Exercise description - Exactly as they appear, restate the lines of the material, from the first through the one containing "(s.packing.containers.filter (fun e".

Information supplied -
-- ==== Sys2Proof/Machine/Day.lean ====
section
/-! DEFINITION. The day clock's shared acts (Chapters 7 and 9): the last call, the cut-off, the entry
of a mail day state, the overdue sweep, the rollover and the advance of the second. -/

namespace Sys2Proof.Machine

/-- The numbers of the containers in state OPEN, in ascending order. -/
def State.openContainers (s : State) : List Nat :=
  (s.packing.containers.filter (fun e => decide (e.2.state = .opened))).map Prod.fst

/-- The numbers of the bags in state FILLING, in ascending order. -/
def State.fillingBags (s : State) : List Nat :=
  (s.packing.bags.filter (fun e => decide (e.2.state = .filling))).map Prod.fst

/-- R117: the last call: the LAST_CALL notice, every OPEN container closed with its notice, and every
ON_TIME tag set to LATE. -/
def State.lastCall (s : State) : State :=
  let opened := s.openContainers
  (opened.foldl (fun s n => s.closeWithNotice n .lastCall)
    (s.raise .mail .lastCall s.clock.day [u2 opened.length])).tagsLate

/-- R118: the cut-off: the CUTOFF notice, and every FILLING bag closed with its flag and its notice. -/
def State.cutOff (s : State) : State :=
  let filling := s.fillingBags
  filling.foldl (fun s n => (s.closeBag n true).bagNotice n)
    (s.raise .mail .cutoff s.clock.day [u1 filling.length, u2 s.packing.unbagged.length])

/-- R117: whether a move from one mail day state to another runs the last call. -/
def runsLastCall (held derived : MailDay) : Bool :=
  decide (held = .day) && decide (derived ≠ .day)

/-- R118: whether the move runs the cut-off. -/
def runsCutOff (held derived : MailDay) : Bool :=
  decide (held ≠ .afterCutoff) && decide (derived = .afterCutoff)

/-- R116, R121 step 1: the state is derived from the clock; a later one runs the actions of each state
entered, in day order; an earlier one is taken with nothing undone. -/
def State.enterMailDay (s : State) : State :=
  let held := s.clock.mailDay
  let derived := s.clock.derived
  let s1 := { s with clock := { s.clock with mailDay := derived } }
  let s2 := if runsLastCall held derived then s1.lastCall else s1
  if runsCutOff held derived then s2.cutOff else s2

/-! ### The overdue sweep (9.7) -/

/-- R160: whether the sweep for a day makes a loan OVERDUE. -/
def Loan.falls (l : Loan) (day grace : Nat) : Bool :=
  decide (l.state = .out) && decide (l.dueDay + grace < day)

/-- R160: how many of a patron's loans a sweep makes OVERDUE. -/
def State.newlyOverdue (s : State) (patron : Nat) : Nat :=
  s.loans.loans.countP (fun e => decide (e.2.patron = patron) && e.2.falls s.clock.day s.loans.grace)

/-- R161: the OVERDUE notice of a patron with loans made OVERDUE in the sweep. -/
def State.overdueNotice (s : State) (e : Nat × Nat) : State :=
  match s.patron e.1 with
  | some p => s.raise .circulation .overdue e.1 [u1 e.2, u1 p.overdue, u2 s.clock.day]
  | none => s

/-- R160, R161: the overdue sweep for the day number held. -/
def State.sweep (s : State) : State :=
  let counts := (s.patrons.map (fun e => (e.1, s.newlyOverdue e.1))).filter (fun e => decide (0 < e.2))
  let s1 := { s with
    loans := { s.loans with
      loans := s.loans.loans.mapRecords (fun _ l =>
        if l.falls s.clock.day s.loans.grace then { l with state := .overdue } else l) }
    patrons := s.patrons.mapRecords (fun n p => p.sweep (s.newlyOverdue n)) }
  counts.foldl State.overdueNotice s1

/-- R119 step 5, R121 step 2: the lane's day counts are set to 0. -/
def State.clearLaneCounts (s : State) : State :=
  { s with lane := { s.lane with returnsToday := 0, errorsToday := 0 } }

/-! ### The advance of the second (7.1, 7.3) -/

/-- R119: the rollover, at the advance from 86399 to 0. -/
def State.rollover (s : State) : State :=
  let s1 := { s with clock := { s.clock with
    second := 0, day := min maxDay (s.clock.day + 1), mailDay := .day } }
  ((s1.sweep.dayRecompute true).clearLaneCounts).enterMailDay

/-- R131: each running idle count one second on. -/
def State.idleSecond (s : State) : State :=
  { s with packing := { s.packing with
    containers := s.packing.containers.mapRecords (fun _ c => { c with idle := c.idle.map (fun n => min maxIdle (n + 1)) }) } }

/-- R114: the time base at the next multiple of 500 channel ticks: it is carried there if it has not yet
reached it. Where that carries it past the deadline of the outstanding slot, the expiry of R97 is due and not
yet taken: a SLICE_DONE takes it first (R97), and every other request acts on the slot as still outstanding
(DESIGN CHOICE, log entry 1). -/
def Clock.nextBoundary (c : Clock) : Clock :=
  { c with tick := max c.tick ((c.seconds + 1) * ticksPerSecond), seconds := c.seconds + 1 }

/-- R114, R116, R119: the second advances, and the event is settled (R109). -/
def State.advanceSecond (s : State) : State :=
  let s1 := { s.idleSecond with clock := s.clock.nextBoundary }
  let s2 :=
    if daySeconds ≤ s1.clock.second + 1 then s1.rollover
    else State.enterMailDay { s1 with clock := { s1.clock with second := s1.clock.second + 1 } }
  s2.settle s.book.orders

end Sys2Proof.Machine
end

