/-- The hold queue of a title; empty for a cartridge title. -/
def Title.hold : Title → List Nat
  | .cartridge _ _ => []
  | .braille _ hold => hold

/-- R31 (the fifth law of the device): a hold queue stands only while no copy of its title is on the shelf. -/
abbrev State.HoldLaw (s : State) : Prop :=
  s.titles.wf = true ∧ ∀ e ∈ s.titles, e.2.hold ≠ [] → ∀ c ∈ e.2.copies, c ≠ .onShelf

/-- The order an ALLOCATED copy is allocated to. -/
def Copy.order : Copy → Option Nat
  | .allocated n => some n
  | _ => none

/-- The loan an ON_LOAN copy is out on. -/
def Copy.loan : Copy → Option Nat
  | .onLoan n => some n
  | _ => none

/-- R27 (the fourth law of the device), R28, R29, Table 2-1: a cartridge title's size lies in its range; a
braille title has 64 entries, each ALLOCATED one to a READY or PACKED order of the title that names the copy,
each ON_LOAN one to a loan of it; and only WAITING_COPY orders of the title stand in its hold queue, each once. -/
abbrev State.CopyLaw (s : State) : Prop :=
  (∀ e ∈ s.titles, ∀ size ∈ e.2.size, 1 ≤ size ∧ size ≤ maxImage) ∧
  (∀ e ∈ s.titles, e.2.format = .braille → e.2.copies.length = copyEntries ∧
    onShelfCount e.2.copies + copiesIn e.2.copies 2 + copiesIn e.2.copies 3 = copiesTotal e.2.copies) ∧
  (∀ e ∈ s.titles, e.2.hold.Nodup ∧ ∀ n ∈ e.2.hold, ∃ o ∈ s.order n, o.state = .waitingCopy ∧ o.title = e.1) ∧
  (∀ e ∈ s.titles, ∀ i < copyEntries,
    (∀ n ∈ (e.2.copies.getD i .absent).order, ∃ o ∈ s.order n,
      (o.state = .ready ∨ o.state = .packed) ∧ o.title = e.1 ∧ o.copy = some i) ∧
    (∀ n ∈ (e.2.copies.getD i .absent).loan, ∃ l ∈ s.loan n, l.title = e.1 ∧ l.item = .copy i))

/-- The order a cartridge is bound to. -/
def Binding.boundOrder : Binding → Option Nat
  | .order n => some n
  | _ => none

/-- The loan a cartridge is bound to. -/
def Binding.boundLoan : Binding → Option Nat
  | .loan n => some n
  | _ => none

/-- Table 3-2: what a cartridge's state goes with. -/
abbrev State.CartridgeStands (s : State) (serial : Nat) (k : Cartridge) : Prop :=
  (k.state = .blank → k.bound = .unbound ∧ k.dirty = 0 ∧ (k.bay = none → serial ∈ s.carts.pool)) ∧
  (k.state = .needsBlank → k.bound = .unbound ∧ (k.bay = none → serial ∈ s.carts.backlog)) ∧
  (k.state = .inBay → k.bay ≠ none ∧ ∃ n ∈ k.bound.boundOrder, ∃ o ∈ s.order n, o.serial = some serial ∧
    o.bay = k.bay ∧ (o.state = .writing ∨ o.state = .verifying ∨ o.state = .ready)) ∧
  (k.state = .written → k.bay = none ∧ ∃ n ∈ k.bound.boundOrder, ∃ o ∈ s.order n, o.serial = some serial ∧
    o.bay = none ∧ o.state = .ready) ∧
  (k.state = .packed → k.bay = none ∧ ∃ n ∈ k.bound.boundOrder, ∃ o ∈ s.order n, o.serial = some serial ∧
    o.state = .packed) ∧
  (k.state = .onLoan → k.bay = none ∧ ∃ n ∈ k.bound.boundLoan, ∃ l ∈ s.loan n, l.item = .cartridge serial) ∧
  (k.state = .retired → k.bound = .unbound) ∧
  (k.state ≠ .blank → k.state ≠ .retired → 1 ≤ k.dirty) ∧
  (∀ b ∈ k.bay, b < bayCount ∧ (s.bay b).cartridge = some serial)

/-- R43 (the sixth law of the device), R51, R52: the pool holds only BLANK cartridges with no bay, the backlog
only NEEDS_BLANK ones with no bay, neither a serial twice, and every cartridge's state, binding and bay stand
together as Table 3-2 gives them. -/
abbrev State.CartridgeLaw (s : State) : Prop :=
  s.carts.pool.Nodup ∧ s.carts.backlog.Nodup ∧
  (∀ n ∈ s.carts.pool, ∃ k ∈ s.cart n, k.state = .blank ∧ k.bay = none) ∧
  (∀ n ∈ s.carts.backlog, ∃ k ∈ s.cart n, k.state = .needsBlank ∧ k.bay = none) ∧
  (∀ e ∈ s.carts.table, s.CartridgeStands e.1 e.2)

/-- Table 4-2: what a bay's state goes with. -/
abbrev State.BayStands (s : State) (b : Nat) (r : Bay) : Prop :=
  (r.state = .empty → r = Bay.vacant) ∧
  (r.state ≠ .empty → r.state ≠ .faulted → r.fault = none ∧ r.aborted = none ∧
    ∃ c ∈ r.cartridge, ∃ k ∈ s.cart c, k.bay = some b ∧
      (r.state = .armed → k.state = .blank) ∧ (r.state = .blanking → k.state = .needsBlank) ∧
      (r.state = .eject → k.state = .retired) ∧
      (r.state = .writing ∨ r.state = .verifying ∨ r.state = .done → k.state = .inBay)) ∧
  (r.state = .armed ∨ r.state = .done ∨ r.state = .eject → r.job = none) ∧
  (r.state = .blanking → ∃ j ∈ r.job, j.kind = .blank ∧ 1 ≤ j.remaining ∧ j.remaining ≤ j.total) ∧
  (r.state = .writing ∨ r.state = .verifying →
    ∃ j ∈ r.job, ∃ n ∈ j.kind.order, ∃ o ∈ s.order n, o.bay = some b ∧ o.serial = r.cartridge ∧
      j.total = s.image o.title ∧
      (r.state = .writing → o.state = .writing ∧ 1 ≤ j.remaining ∧ j.remaining ≤ j.total) ∧
      (r.state = .verifying → o.state = .verifying ∧ j.remaining = 0)) ∧
  (r.state = .done → ∃ c ∈ r.cartridge, ∃ n ∈ s.boundOrder c, ∃ o ∈ s.order n, o.state = .ready ∧ o.bay = some b) ∧
  (r.state = .faulted → r.job = none ∧ r.fault ≠ none ∧ r.aborted ≠ none ∧
    ∀ c ∈ r.cartridge, ∃ k ∈ s.cart c, k.bay = some b ∧ k.state = .needsBlank)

Response to the exercise -
-- ==== Sys2Proof/Machine/Day.lean ====
section
/-! DEFINITION. The day clock's shared acts (Chapters 7 and 9): the last call, the cut-off, the entry
of a mail day state, the overdue sweep, the rollover and the advance of the second. -/

namespace Sys2Proof.Machine

/-- The numbers of the containers in state OPEN, in ascending order. -/
def State.openContainers (s : State) : List Nat :=
  (s.packing.containers.filter (fun e => decide (e.2.state = .opened))).map Prod.fst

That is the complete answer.